*Data records*:
======
/-- An Oczon frame's payload with the source MAC it came from (R106). -/
structure RxFrame where
  src : Nat
  payload : Bytes
  deriving DecidableEq, Repr

/-- What a PTP message carries beside its domain, and the frame it came in (R63, R318). -/
structure PtpRx where
  values : List Nat
  frame : Bytes := []
  deriving DecidableEq, Repr

/-- Chassis ID of an LLDPDU: subtype and number (R114). -/
structure LldpChassis where
  sub : Nat
  num : Nat
  deriving DecidableEq, Repr

/-- Port ID of an LLDPDU: subtype and text, and the frame it came in (R114, R318). -/
structure LldpPort where
  sub : Nat
  text : Bytes
  frame : Bytes := []
  deriving DecidableEq, Repr

/-- Contents of a delta block: words by key, and units (R385). -/
structure DeltaData where
  words : List (Nat × Nat) := []
  units : List (Nat × Machine.UnitState) := []
  deriving DecidableEq, Repr

/-- A core's write of one of its concentrator registers (R459). -/
structure EcWrite where
  ofs : Nat
  val : Nat
  deriving DecidableEq, Repr

/-- A core's read of one of its concentrator registers (R459). -/
structure EcRead where
  core : Nat
  ofs : Nat
  deriving DecidableEq, Repr

/-- The input of a concentrator source rises, or falls (R457, R458). -/
structure EcInput where
  src : Nat
  up : Bool := true
  deriving DecidableEq, Repr

/-- A host write of `size` bytes to a register (R402). -/
structure RegWrite where
  size : Nat := 4
  val : W32
  deriving DecidableEq, Repr

/-- An error detected while receiving: whether it counts 8 (R340), and whether it is a res-bit protocol exception (R345). -/
structure CanRxError where
  heavy : Bool
  res : Bool := false
  deriving DecidableEq, Repr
======
Reproduce the records above in full, without altering a single character.

*Result below*:
/-- An Oczon frame's payload with the source MAC it came from (R106). -/
structure RxFrame where
  src : Nat
  payload : Bytes
  deriving DecidableEq, Repr

/-- What a PTP message carries beside its domain, and the frame it came in (R63, R318). -/
structure PtpRx where
  values : List Nat
  frame : Bytes := []
  deriving DecidableEq, Repr

/-- Chassis ID of an LLDPDU: subtype and number (R114). -/
structure LldpChassis where
  sub : Nat
  num : Nat
  deriving DecidableEq, Repr

/-- Port ID of an LLDPDU: subtype and text, and the frame it came in (R114, R318). -/
structure LldpPort where
  sub : Nat
  text : Bytes
  frame : Bytes := []
  deriving DecidableEq, Repr

/-- Contents of a delta block: words by key, and units (R385). -/
structure DeltaData where
  words : List (Nat × Nat) := []
  units : List (Nat × Machine.UnitState) := []
  deriving DecidableEq, Repr

/-- A core's write of one of its concentrator registers (R459). -/
structure EcWrite where
  ofs : Nat
  val : Nat
  deriving DecidableEq, Repr

/-- A core's read of one of its concentrator registers (R459). -/
structure EcRead where
  core : Nat
  ofs : Nat
  deriving DecidableEq, Repr

/-- The input of a concentrator source rises, or falls (R457, R458). -/
structure EcInput where
  src : Nat
  up : Bool := true
  deriving DecidableEq, Repr

/-- A host write of `size` bytes to a register (R402). -/
structure RegWrite where
  size : Nat := 4
  val : W32
  deriving DecidableEq, Repr

/-- An error detected while receiving: whether it counts 8 (R340), and whether it is a res-bit protocol exception (R345). -/
structure CanRxError where
  heavy : Bool
  res : Bool := false
  deriving DecidableEq, Repr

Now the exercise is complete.